We have annotated your binary with ROI instructions. Remove them and re-run the comparison between MinorCPU at 1 and 2 GHz. To compile your annotated .cpp file, you need to make two changes to your gcc compilation command.

  • Step 1: You will need to remove the ROI_BEGIN and ROI_END calls from the benchmarks
  • Step 2: Rebuild the benchmarks
  • Step 3: You may also need to modify gem5-config/run_micro.py which controls the simulation. Previously when we hit workbegin we would continue onto the simulation. Now you will need to modify the script to stop simulation when the program exits since you will not hit any ROI. Look for the exit_event checks and modify to terminate simulation gracefully.
# If things are working correctly after you remove the ROI instruction:
$ $M5_PATH/build/X86/gem5.opt \
    -re --outdir=$PWD/results/X86/run_micro/CCa/Simple/Inf \
    gem5-config/run_micro.py Simple Inf \
    microbenchmark/CCa/bench.X86

Report

Add answers to the following questions to your report.

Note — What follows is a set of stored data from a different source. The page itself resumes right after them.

-- ==== Sys2Proof/Laws/State.lean ====
section
/-! SUPPORT. Laws/State.lean: each operation changes its own fields of the state and leaves every other one, one lemma
per operation and field. -/

namespace Sys2Proof.Machine

set_option Elab.async false

section
variable (f : Cord → Cord) (s : State)
@[simp] theorem State.mapCords_cycle : (State.mapCords f s).cycle = s.cycle := rfl
@[simp] theorem State.mapCords_fresh : (State.mapCords f s).fresh = s.fresh := rfl
@[simp] theorem State.mapCords_agenda : (State.mapCords f s).agenda = s.agenda := rfl
@[simp] theorem State.mapCords_now : (State.mapCords f s).now = s.now := rfl
@[simp] theorem State.mapCords_motif : (State.mapCords f s).motif = s.motif := rfl
@[simp] theorem State.mapCords_motifs : (State.mapCords f s).motifs = s.motifs := rfl
@[simp] theorem State.mapCords_cores : (State.mapCords f s).cores = s.cores := rfl
@[simp] theorem State.mapCords_mem : (State.mapCords f s).mem = s.mem := rfl
@[simp] theorem State.mapCords_backing : (State.mapCords f s).backing = s.backing := rfl
@[simp] theorem State.mapCords_l2 : (State.mapCords f s).l2 = s.l2 := rfl
@[simp] theorem State.mapCords_l2Count : (State.mapCords f s).l2Count = s.l2Count := rfl
@[simp] theorem State.mapCords_flushCtr : (State.mapCords f s).flushCtr = s.flushCtr := rfl
@[simp] theorem State.mapCords_owners : (State.mapCords f s).owners = s.owners := rfl
@[simp] theorem State.mapCords_losing : (State.mapCords f s).losing = s.losing := rfl
@[simp] theorem State.mapCords_lostLines : (State.mapCords f s).lostLines = s.lostLines := rfl
@[simp] theorem State.mapCords_sched : (State.mapCords f s).sched = s.sched := rfl
@[simp] theorem State.mapCords_pages : (State.mapCords f s).pages = s.pages := rfl
@[simp] theorem State.mapCords_spread : (State.mapCords f s).spread = s.spread := rfl
@[simp] theorem State.mapCords_ctxs : (State.mapCords f s).ctxs = s.ctxs := rfl
@[simp] theorem State.mapCords_picots : (State.mapCords f s).picots = s.picots := rfl
@[simp] theorem State.mapCords_queues : (State.mapCords f s).queues = s.queues := rfl
@[simp] theorem State.mapCords_patterns : (State.mapCords f s).patterns = s.patterns := rfl
@[simp] theorem State.mapCords_epochs : (State.mapCords f s).epochs = s.epochs := rfl
@[simp] theorem State.mapCords_peers : (State.mapCords f s).peers = s.peers := rfl
@[simp] theorem State.mapCords_recalls : (State.mapCords f s).recalls = s.recalls := rfl
@[simp] theorem State.mapCords_groups : (State.mapCords f s).groups = s.groups := rfl
@[simp] theorem State.mapCords_calls : (State.mapCords f s).calls = s.calls := rfl
@[simp] theorem State.mapCords_dev : (State.mapCords f s).dev = s.dev := rfl
@[simp] theorem State.mapCords_remote : (State.mapCords f s).remote = s.remote := rfl
@[simp] theorem State.mapCords_overflow : (State.mapCords f s).overflow = s.overflow := rfl
@[simp] theorem State.mapCords_defining : (State.mapCords f s).defining = s.defining := rfl
@[simp] theorem State.mapCords_asked : (State.mapCords f s).asked = s.asked := rfl
@[simp] theorem State.mapCords_outbox : (State.mapCords f s).outbox = s.outbox := rfl
@[simp] theorem State.mapCords_needle : (State.mapCords f s).needle = s.needle := rfl
@[simp] theorem State.mapCords_breaks : (State.mapCords f s).breaks = s.breaks := rfl
@[simp] theorem State.mapCords_succs : (State.mapCords f s).succs = s.succs := rfl
@[simp] theorem State.mapCords_rrQueue : (State.mapCords f s).rrQueue = s.rrQueue := rfl
@[simp] theorem State.mapCords_rrPattern : (State.mapCords f s).rrPattern = s.rrPattern := rfl
@[simp] theorem State.mapCords_rrCore : (State.mapCords f s).rrCore = s.rrCore := rfl
@[simp] theorem State.mapCords_counted : (State.mapCords f s).counted = s.counted := rfl
@[simp] theorem State.mapCords_knotAt : (State.mapCords f s).knotAt = s.knotAt := rfl
@[simp] theorem State.mapCords_lastPath : (State.mapCords f s).lastPath = s.lastPath := rfl
end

  • Q12 Do you see a different result than before? If so, why?
  • Q13 Which result is more “correct”? If someone asked you which system you should use, which methodology gives you a more reliable answer?

Submission and Grading

Check in your repo, along with REPORT.md, REPORT.pdf To receive point you have to check in all your plots and answers. You also need to include a README with instructions on which commands to run to generate results and plots. 100 points will be evenly divided amongst your questions.

Important: Please ensure your submission includes a README file with clear instructions, along with both REPORT.md and REPORT.pdf. Submissions missing any of these required files will receive a grade of zero.

Do not include the PDF in the archive, submit it as a separate file. You should submit it on Canvas

Canvas PDF Submission Link

Common mistakes

  • You build gem5 for one ISA, but built the benchmark for different ISA. Ensure same ISA for both.
fatal: fatal condition !process occurred: Unknown error creating process object.
Memory Usage: 2209384 KBytes

Grading criteria

  • Please include relevant plots for each question to support your analysis. Submissions without appropriate visualizations will not receive credit. Note: Simply dumping raw data without analysis is not sufficient.
  • The total assignment is worth a 100 points evenly split amongst the questions.

Acknowledgment

This assignment has been modified by Arrvindh Shriraman, Alaa Alameldeen, Mahmoud Abumandour. We thank the creators of gem5-art for providing the environment for script aids.